-- ==== Sys2Proof/Machine/Loads.lean ====
section
/-! DEFINITION. What a load reads and when it can be performed (spec/04_consistency.md R91; spec/10_core_state.md R201;
spec/07_deadlines_power.md R156, R157), and the accesses of a clause that come before its S word acts
(spec/14_core_sync_system.md R269, R276). -/

namespace Sys2Proof.Machine

/-! ## The counter window (R156, R157) -/

/-- The control die of a core. -/
def controlDie (k : Nat) : Nat := 4 * halfOf (stopeOf k)


/-- How far a die's oscillator has run ahead of ND0's after so many windows of 10,000 ns: by at most one count in each,
which is 100 ppm (R156). -/
def dieDrift (die boot : Nat) : Nat → Int
  | 0 => 0
  | n + 1 => dieDrift die boot n + ((Config.dieDrift die boot n % 3 : Nat) : Int) - 1

/-- A die's counter at a time since boot: ND0's is the time itself; another's has started at a time of its own and runs
within 100 ppm of it (R156). DESIGN CHOICE (log 11). -/
def dieCount (d : Dev) (die : Nat) : Dword :=
  if die = 3 then BitVec.ofNat 64 d.clock
  else BitVec.ofInt 64 ((d.clock + Config.dieStart die d.boots : Nat) + dieDrift die d.boots (d.clock / 10000))

/-- A die's counter as a calibration converts it. -/
def timeOf (d : Dev) (die : Nat) (t : DieTime) : Dword :=
  t.offset + BitVec.ofNat 64 (t.rate.toNat * (dieCount d die).toNat / 2 ^ 32)

/-- The calibration that makes a die's counter read as device time. -/
def freshTime (d : Dev) (die : Nat) : DieTime := ⟨BitVec.ofNat 64 d.now - dieCount d die, 0x100000000#64, d.clock⟩

/-- Whether a calibration holds: for at most 1 ms, and while its readings lie within 2 ns of device time (R156). -/
def calibrated (d : Dev) (die : Nat) (t : DieTime) : Bool :=
  d.clock < t.since + 1000000 && ((timeOf d die t).toInt - (BitVec.ofNat 64 d.now).toInt).natAbs ≤ 2

/-- A die's calibration: the last that was made, while it holds; then the Foreman has calibrated anew. That of ND1
stands once its counter is device time (R156). DESIGN CHOICE (log 11). -/
def dieTime (d : Dev) (die : Nat) : DieTime :=
  match mfind d.dies die with
  | some t => if (die == 7 && d.lost.getLsbD 3) || calibrated d die t then t else freshTime d die
  | none => freshTime d die

/-- A die's counter converted to device time. -/
def converted (d : Dev) (die : Nat) : Dword := timeOf d die (dieTime d die)

/-- Device time as core k reads it: never less than it read before. DESIGN CHOICE (log 11). -/
def timeRead (d : Dev) (k : Nat) : Dword :=
  let t := converted d (controlDie k)
  if t < (coreAt d k).lastTime then (coreAt d k).lastTime else t

/-- Eight bytes of the counter window as core k reads them, with the core's own state. -/
def windowRead (d : Dev) (k : Nat) (c : Core) (off : Nat) : Dword :=
  let die := controlDie k
  if dmodeOf d k && off ≤ 0x30 then 0
  else match off with
    | 0x00 => timeRead d k
    | 0x08 => dieCount d die
    | 0x10 => (dieTime d die).offset
    | 0x18 => (dieTime d die).rate
    | 0x20 => plevelOf d c
    | 0x28 => match launchOf d k with
      | some x => Config.contextEnergy x.ctx (match ctxAt d x.ctx with
          | some q => q.since
          | none => 0) d.now
      | none => 0
    | 0x30 => BitVec.ofNat 64 (stopeAt d (stopeOf k)).replays
    | _ => 0

/-! ## Load data (R91, R201, R235, R297) -/

/-- The places that a load reads, by granule. -/
def sourceGranules (s : LoadSrc) : List Nat :=
  match s with
  | .none | .result _ => []
  | .bytes loc n => granules loc n
  | .lanes ps => granulesOf (ps.filterMap id)
  | .window _ => []
  | .agent _ _ => []

/-- Whether a load of a word of core k can be performed. -/
def loadReady (d : Dev) (k word : Nat) (s : LoadSrc) : Bool :=
  let gs := sourceGranules s
  !((coreAt d k).window.any (blocksLoad word gs)) && !(gs.any fun g => byteBlocks d word false (32 * g))

/-- What a load reads. -/
def loadValue (d : Dev) (k : Nat) (s : LoadSrc) : Vec :=
  match s with
  | .none | .result _ => 0
  | .bytes loc n => BitVec.ofNat 1024 (readN d.mem loc n)
  | .lanes ps => BitVec.ofNat 1024 (ps.foldr (fun p acc => (match p with
      | some l => readN d.mem l 4
      | none => 0) + 2 ^ 32 * acc) 0)
  | .window off => (windowRead d k (coreAt d k) off).setWidth 1024
  | .agent stack off => match launchOf d k with
    | some x => (agentRead d x.part.toNat stack off).setWidth 1024
    | none => 0

/-- The core keeps the device time that it has read. DESIGN CHOICE (log 11). -/
def noteTime (d : Dev) (k : Nat) (s : LoadSrc) : Dev :=
  if s = .window 0 then modCore d k fun c => { c with lastTime := timeRead d k } else d

/-- Landings that hold an entry of the landing buffer. -/
def buffered (c : Core) : Nat := (c.flights.filter fun f => f.buffered).length

/-- Whether data for core k finds an entry of the landing buffer; a core that stops awaits its loads whatever room there
is (R201, R213). -/
def entryFree (d : Dev) (k : Nat) (c : Core) : Bool := !issuing d k || preemptDue d.now c || decide (buffered c < 16)

/-- Data of a flight of core k on its way: discarded where its word owns the register no more; written where its landing
cycle has come; else it waits, in an entry of the landing buffer where it is timed, or in the vault port where none is free. A forced pre-emption awaits it so
too (R213), and during a replay it waits in the buffer, due where its landing cycle has come (R150, R201). -/
def arriveFlight (d : Dev) (k : Nat) (c : Core) (f : Flight) (x : Vec) : Core :=
  let wait := replaying d (stopeOf k)
  let rest := fun (g : Flight) => !(g.word == f.word && g.num == f.num && g.file == f.file)
  let f' := { f with arrived := true, data := x }
  if !owns c f then { c with flights := c.flights.filter rest }
  else if landsAtOnce f.remain && !wait && !(preemptDue d.now c && f.remain != overdue) then
    land { c with flights := c.flights.filter rest } f'
  else
    { c with flights := c.flights.map fun g =>
        if rest g then g
        else { f' with buffered := (wait || f.remain != 63) && entryFree d k c, remain := if f.remain = overdue then 63 else f.remain } }

/-- Perform a load of core k. -/
def performLoad (d : Dev) (k : Nat) (f : Flight) : Dev :=
  modCore (noteTime d k f.src) k fun c => arriveFlight d k c f (loadValue d k f.src)

/-! ## Before the S word of a clause acts (R269, R276) -/

/-- Whether every load of earlier clauses has landed, and every store and atomic of theirs has been performed and
acknowledged. -/
def earlierClear (s : State) : Bool := !loadsBefore (src s) (wordId s) && !storesLeft (src s)

/-- Perform the accesses of the words of the clause at hand that come before a word: its load, then its stores, atomics
and enqueues, each once no scoreboard entry of a word before it is in its way (R115, R297). A load's data that finds no
entry of the landing buffer waits in the vault port (R201). DEDUCED (log 6). -/
def performUpTo (s : State) (word : Nat) : State :=
  let k := s.cur
  let w := 7 * s.dev.issues + 1
  let d := ((live s).flights.filter fun f => w ≤ f.word && f.word < word && isLoad f.src && !f.arrived).foldl (fun d f =>
    if loadReady d k f.word f.src then performLoad d k f else d) s.dev
  setDev s (takeAcks (closeAll d k (w + 7) ((coreAt d k).window.takeWhile fun i => i.word < word).length) k)

/-- Perform the accesses of the clause at hand. DEDUCED (log 6). -/
def performOwn (s : State) : State := performUpTo s (7 * s.dev.issues + 8)

/-- Go on once everything before the S word is done: the accesses of earlier clauses, and then those of its own clause.
DEDUCED (log 6). -/
def withFlush (s : State) (k : State → Out) : Out :=
  if !earlierClear s then hold s
  else
    let t := performOwn s
    if storesLeft (live t) || loadsBefore (live t) (7 * s.dev.issues + 7) then hold s else k t

/-- Go on once the accesses that the words before an S word in its clause make to granules that it reads are done, in
address order (R179). DEDUCED (log 6, 15). -/
def withOwn (s : State) (gs : List Nat) (k : State → Out) : Out :=
  let mine := fun (w : WindowItem) => w.seq == s.dev.issues && blocksLoad (wordId s) gs w
  if (live s).window.any mine then
    if !earlierClear s then hold s
    else
      let t := performUpTo s (wordId s)
      if (live t).window.any mine then hold s else k t
  else k s

end Sys2Proof.Machine
end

------

Activity - Only one part of the material above is to be transcribed, namely the lines starting with the line that has "if s = .window" and going on through the line that has "def entryFree (d", exactly as they stand.

Exercise response -
  if s = .window 0 then modCore d k fun c => { c with lastTime := timeRead d k } else d

/-- Landings that hold an entry of the landing buffer. -/
def buffered (c : Core) : Nat := (c.flights.filter fun f => f.buffered).length

/-- Whether data for core k finds an entry of the landing buffer; a core that stops awaits its loads whatever room there
is (R201, R213). -/
def entryFree (d : Dev) (k : Nat) (c : Core) : Bool := !issuing d k || preemptDue d.now c || decide (buffered c < 16)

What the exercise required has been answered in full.